Extracted material:
-- ==== Sys2Proof/Word.lean ====
section
/-! DEFINITION. Word.lean: the word types of the KW-4816. -/

namespace Sys2Proof

/-- A host bus word (04, Model: every access transfers 16 bits). -/
abbrev Word := BitVec 16

/-- A byte of the EEPROM or of the shadow SRAM. -/
abbrev Byte := BitVec 8

/-- A 32-bit value: a forme instruction word, a coefficient, a seconds count. -/
abbrev W32 := BitVec 32

/-- A channel number, 0 to 3. -/
abbrev Chan := Fin 4

/-- A Galley station address, 0 (the HUB) to 15. -/
abbrev Station := Fin 16

/-- Bit `i` of a word. -/
abbrev bitOf {w : Nat} (v : BitVec w) (i : Nat) : Bool := v.getLsbD i

/-- The field of `n` bits from bit `lo` of a word, as a number. -/
abbrev fieldOf {w : Nat} (v : BitVec w) (lo n : Nat) : Nat := v.toNat / 2 ^ lo % 2 ^ n

/-- A flag as a number, 0 or 1. -/
abbrev flag (b : Bool) : Nat := if b then 1 else 0

end Sys2Proof
end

Task brief: Transcribe the opening lines of the listing exactly, please. Stop after the line that contains "Bool := v.getLsbD i".

Exercise response:
-- ==== Sys2Proof/Word.lean ====
section
/-! DEFINITION. Word.lean: the word types of the KW-4816. -/

namespace Sys2Proof

/-- A host bus word (04, Model: every access transfers 16 bits). -/
abbrev Word := BitVec 16

/-- A byte of the EEPROM or of the shadow SRAM. -/
abbrev Byte := BitVec 8

/-- A 32-bit value: a forme instruction word, a coefficient, a seconds count. -/
abbrev W32 := BitVec 32

/-- A channel number, 0 to 3. -/
abbrev Chan := Fin 4

/-- A Galley station address, 0 (the HUB) to 15. -/
abbrev Station := Fin 16

/-- Bit `i` of a word. -/
abbrev bitOf {w : Nat} (v : BitVec w) (i : Nat) : Bool := v.getLsbD i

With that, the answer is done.